我的一宿本 - 经典小说 - 候鸟(男A女O)在线阅读 - 救援

救援

    

救援



    在剩下几天的路途中,孟鸢一有机会就到处翻翻看看,又让她找了好几种药用价值很高的植物。

    她每一种都保存了几份。

    第五天上午终于到达风谷疗养院附近。

    孟鸢从车厢里远远看到零星几个人,每个都有严重的肢体残疾。

    随着白色的建筑显现,一路上遇到的人越来越多,有的单腿跳着走路,有的上半身光秃秃的没有双臂,有的明明长着成人的脸,身高却只有旁人的一半。

    他们的伤口早已愈合,大喇喇地敞露着被突然截断的肢体,似乎已经习惯了被人凝视。

    几十辆卡车运来新的同类,他们麻木地目送一车又一车的人进入疗养院,面无表情地继续往外走。

    孟鸢忽然感觉背后发凉,莫名地起了一身鸡皮。

    仿佛在这个地方,四肢健全者看起来才是畸形。

    疗养院由边区官方出资建设,用于接收各个区域重残士兵,伤好后可自行决定去留。
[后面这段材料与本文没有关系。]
-- ==== Sys2Proof/Laws/State.lean ====
section
/-!
SUPPORT. What each register update of Ops.lean does to each field of `State`: one lemma per field per update.
-/

namespace Sys2Proof.Machine

variable (s : State)

@[simp] theorem setA_a (v : Byte) : (s.setA v).a = v := rfl
@[simp] theorem setA_x (v : Byte) : (s.setA v).x = s.x := rfl
@[simp] theorem setA_y (v : Byte) : (s.setA v).y = s.y := rfl
@[simp] theorem setA_sp (v : Byte) : (s.setA v).sp = s.sp := rfl
@[simp] theorem setA_pc (v : Byte) : (s.setA v).pc = s.pc := rfl
@[simp] theorem setA_flags (v : Byte) : (s.setA v).flags = s.flags := rfl
@[simp] theorem setA_mem (v : Byte) : (s.setA v).mem = s.mem := rfl
@[simp] theorem setA_cfg (v : Byte) : (s.setA v).cfg = s.cfg := rfl
@[simp] theorem setA_draws (v : Byte) : (s.setA v).draws = s.draws := rfl

@[simp] theorem setX_a (v : Byte) : (s.setX v).a = s.a := rfl
@[simp] theorem setX_x (v : Byte) : (s.setX v).x = v := rfl
@[simp] theorem setX_y (v : Byte) : (s.setX v).y = s.y := rfl
@[simp] theorem setX_sp (v : Byte) : (s.setX v).sp = s.sp := rfl
@[simp] theorem setX_pc (v : Byte) : (s.setX v).pc = s.pc := rfl
@[simp] theorem setX_flags (v : Byte) : (s.setX v).flags = s.flags := rfl
@[simp] theorem setX_mem (v : Byte) : (s.setX v).mem = s.mem := rfl
@[simp] theorem setX_cfg (v : Byte) : (s.setX v).cfg = s.cfg := rfl
@[simp] theorem setX_draws (v : Byte) : (s.setX v).draws = s.draws := rfl

@[simp] theorem setY_a (v : Byte) : (s.setY v).a = s.a := rfl
@[simp] theorem setY_x (v : Byte) : (s.setY v).x = s.x := rfl
@[simp] theorem setY_y (v : Byte) : (s.setY v).y = v := rfl
@[simp] theorem setY_sp (v : Byte) : (s.setY v).sp = s.sp := rfl
@[simp] theorem setY_pc (v : Byte) : (s.setY v).pc = s.pc := rfl
@[simp] theorem setY_flags (v : Byte) : (s.setY v).flags = s.flags := rfl
@[simp] theorem setY_mem (v : Byte) : (s.setY v).mem = s.mem := rfl
@[simp] theorem setY_cfg (v : Byte) : (s.setY v).cfg = s.cfg := rfl
@[simp] theorem setY_draws (v : Byte) : (s.setY v).draws = s.draws := rfl

@[simp] theorem setSP_a (v : Byte) : (s.setSP v).a = s.a := rfl
@[simp] theorem setSP_x (v : Byte) : (s.setSP v).x = s.x := rfl
@[simp] theorem setSP_y (v : Byte) : (s.setSP v).y = s.y := rfl
@[simp] theorem setSP_sp (v : Byte) : (s.setSP v).sp = v := rfl
@[simp] theorem setSP_pc (v : Byte) : (s.setSP v).pc = s.pc := rfl
@[simp] theorem setSP_flags (v : Byte) : (s.setSP v).flags = s.flags := rfl
@[simp] theorem setSP_mem (v : Byte) : (s.setSP v).mem = s.mem := rfl
@[simp] theorem setSP_cfg (v : Byte) : (s.setSP v).cfg = s.cfg := rfl
@[simp] theorem setSP_draws (v : Byte) : (s.setSP v).draws = s.draws := rfl

@[simp] theorem setPC_a (v : Word) : (s.setPC v).a = s.a := rfl
@[simp] theorem setPC_x (v : Word) : (s.setPC v).x = s.x := rfl
@[simp] theorem setPC_y (v : Word) : (s.setPC v).y = s.y := rfl
@[simp] theorem setPC_sp (v : Word) : (s.setPC v).sp = s.sp := rfl
@[simp] theorem setPC_pc (v : Word) : (s.setPC v).pc = v := rfl
@[simp] theorem setPC_flags (v : Word) : (s.setPC v).flags = s.flags := rfl
@[simp] theorem setPC_mem (v : Word) : (s.setPC v).mem = s.mem := rfl
@[simp] theorem setPC_cfg (v : Word) : (s.setPC v).cfg = s.cfg := rfl
@[simp] theorem setPC_draws (v : Word) : (s.setPC v).draws = s.draws := rfl

@[simp] theorem setFlags_a (v : Flags) : (s.setFlags v).a = s.a := rfl
@[simp] theorem setFlags_x (v : Flags) : (s.setFlags v).x = s.x := rfl
@[simp] theorem setFlags_y (v : Flags) : (s.setFlags v).y = s.y := rfl
@[simp] theorem setFlags_sp (v : Flags) : (s.setFlags v).sp = s.sp := rfl
@[simp] theorem setFlags_pc (v : Flags) : (s.setFlags v).pc = s.pc := rfl
@[simp] theorem setFlags_flags (v : Flags) : (s.setFlags v).flags = v := rfl
@[simp] theorem setFlags_mem (v : Flags) : (s.setFlags v).mem = s.mem := rfl
@[simp] theorem setFlags_cfg (v : Flags) : (s.setFlags v).cfg = s.cfg := rfl
@[simp] theorem setFlags_draws (v : Flags) : (s.setFlags v).draws = s.draws := rfl

@[simp] theorem setMem_a (v : Memory) : (s.setMem v).a = s.a := rfl
@[simp] theorem setMem_x (v : Memory) : (s.setMem v).x = s.x := rfl
@[simp] theorem setMem_y (v : Memory) : (s.setMem v).y = s.y := rfl
@[simp] theorem setMem_sp (v : Memory) : (s.setMem v).sp = s.sp := rfl
@[simp] theorem setMem_pc (v : Memory) : (s.setMem v).pc = s.pc := rfl
@[simp] theorem setMem_flags (v : Memory) : (s.setMem v).flags = s.flags := rfl
@[simp] theorem setMem_mem (v : Memory) : (s.setMem v).mem = v := rfl
@[simp] theorem setMem_cfg (v : Memory) : (s.setMem v).cfg = s.cfg := rfl
@[simp] theorem setMem_draws (v : Memory) : (s.setMem v).draws = s.draws := rfl

@[simp] theorem countDraw_a : s.countDraw.a = s.a := rfl
@[simp] theorem countDraw_x : s.countDraw.x = s.x := rfl
@[simp] theorem countDraw_y : s.countDraw.y = s.y := rfl
@[simp] theorem countDraw_sp : s.countDraw.sp = s.sp := rfl
@[simp] theorem countDraw_pc : s.countDraw.pc = s.pc := rfl
@[simp] theorem countDraw_flags : s.countDraw.flags = s.flags := rfl
@[simp] theorem countDraw_mem : s.countDraw.mem = s.mem := rfl
@[simp] theorem countDraw_cfg : s.countDraw.cfg = s.cfg := rfl
@[simp] theorem countDraw_draws : s.countDraw.draws = s.draws + 1 := rfl

@[simp] theorem advance_a (n : Nat) : (s.advance n).a = s.a := rfl
@[simp] theorem advance_x (n : Nat) : (s.advance n).x = s.x := rfl
@[simp] theorem advance_y (n : Nat) : (s.advance n).y = s.y := rfl
@[simp] theorem advance_sp (n : Nat) : (s.advance n).sp = s.sp := rfl
@[simp] theorem advance_pc (n : Nat) : (s.advance n).pc = s.pc + BitVec.ofNat 16 n := rfl
@[simp] theorem advance_flags (n : Nat) : (s.advance n).flags = s.flags := rfl
@[simp] theorem advance_mem (n : Nat) : (s.advance n).mem = s.mem := rfl
@[simp] theorem advance_cfg (n : Nat) : (s.advance n).cfg = s.cfg := rfl
@[simp] theorem advance_draws (n : Nat) : (s.advance n).draws = s.draws := rfl

@[simp] theorem setZN_a (v : Byte) : (s.setZN v).a = s.a := rfl
@[simp] theorem setZN_x (v : Byte) : (s.setZN v).x = s.x := rfl
@[simp] theorem setZN_y (v : Byte) : (s.setZN v).y = s.y := rfl
@[simp] theorem setZN_sp (v : Byte) : (s.setZN v).sp = s.sp := rfl
@[simp] theorem setZN_pc (v : Byte) : (s.setZN v).pc = s.pc := rfl
@[simp] theorem setZN_flags (v : Byte) : (s.setZN v).flags = s.flags.setZN v := rfl
@[simp] theorem setZN_mem (v : Byte) : (s.setZN v).mem = s.mem := rfl
@[simp] theorem setZN_cfg (v : Byte) : (s.setZN v).cfg = s.cfg := rfl
@[simp] theorem setZN_draws (v : Byte) : (s.setZN v).draws = s.draws := rfl

@[simp] theorem read_eq (addr : Word) : s.read addr = s.mem.read addr := rfl

@[simp] theorem write_a (addr : Word) (v : Byte) : (s.write addr v).a = s.a := rfl
@[simp] theorem write_x (addr : Word) (v : Byte) : (s.write addr v).x = s.x := rfl
@[simp] theorem write_y (addr : Word) (v : Byte) : (s.write addr v).y = s.y := rfl
@[simp] theorem write_sp (addr : Word) (v : Byte) : (s.write addr v).sp = s.sp := rfl
@[simp] theorem write_pc (addr : Word) (v : Byte) : (s.write addr v).pc = s.pc := rfl
@[simp] theorem write_flags (addr : Word) (v : Byte) : (s.write addr v).flags = s.flags := rfl
@[simp] theorem write_mem (addr : Word) (v : Byte) : (s.write addr v).mem = s.mem.write addr v := rfl
@[simp] theorem write_cfg (addr : Word) (v : Byte) : (s.write addr v).cfg = s.cfg := rfl
@[simp] theorem write_draws (addr : Word) (v : Byte) : (s.write addr v).draws = s.draws := rfl

@[simp] theorem push_a (v : Byte) : (s.push v).a = s.a := rfl
@[simp] theorem push_x (v : Byte) : (s.push v).x = s.x := rfl
@[simp] theorem push_y (v : Byte) : (s.push v).y = s.y := rfl
@[simp] theorem push_sp (v : Byte) : (s.push v).sp = s.sp - 1 := rfl
@[simp] theorem push_pc (v : Byte) : (s.push v).pc = s.pc := rfl
@[simp] theorem push_flags (v : Byte) : (s.push v).flags = s.flags := rfl
@[simp] theorem push_mem (v : Byte) : (s.push v).mem = s.mem.write (stackAddress s.sp) v := rfl
@[simp] theorem push_cfg (v : Byte) : (s.push v).cfg = s.cfg := rfl
@[simp] theorem push_draws (v : Byte) : (s.push v).draws = s.draws := rfl

@[simp] theorem pull_a : s.pull.a = s.a := rfl
@[simp] theorem pull_x : s.pull.x = s.x := rfl
@[simp] theorem pull_y : s.pull.y = s.y := rfl
@[simp] theorem pull_sp : s.pull.sp = s.sp + 1 := rfl
@[simp] theorem pull_pc : s.pull.pc = s.pc := rfl
@[simp] theorem pull_flags : s.pull.flags = s.flags := rfl
@[simp] theorem pull_mem : s.pull.mem = s.mem := rfl
@[simp] theorem pull_cfg : s.pull.cfg = s.cfg := rfl
@[simp] theorem pull_draws : s.pull.draws = s.draws := rfl

@[simp] theorem setZN_c (f : Flags) (v : Byte) : (f.setZN v).c = f.c := rfl
@[simp] theorem setZN_z (f : Flags) (v : Byte) : (f.setZN v).z = (v == 0) := rfl
@[simp] theorem setZN_i (f : Flags) (v : Byte) : (f.setZN v).i = f.i := rfl
@[simp] theorem setZN_d (f : Flags) (v : Byte) : (f.setZN v).d = f.d := rfl
@[simp] theorem setZN_b (f : Flags) (v : Byte) : (f.setZN v).b = f.b := rfl
@[simp] theorem setZN_v (f : Flags) (v : Byte) : (f.setZN v).v = f.v := rfl
@[simp] theorem setZN_n (f : Flags) (v : Byte) : (f.setZN v).n = v.getLsbD 7 := rfl

end Sys2Proof.Machine
end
    通常家里有亲人的,都会在伤好后选择回家,得到家里人的照拂。

    但还有许多人本身因为战争已经失去了家人,在重度残疾以后,很难有机会在边城找到自力更生的工作,只能每月等着领用一份最基本的生存保障津贴。

    孟鸢早就发现,边城里残疾人的比例远远高于主城,除了战场上受伤的士兵,平民也在战争中被殃及。

    疗养院里除了医生护士,剩下的许多工作人员都直接聘用了院里的重残者。但这些就业岗位对于源源不断的新增伤员来说不过是杯水车薪。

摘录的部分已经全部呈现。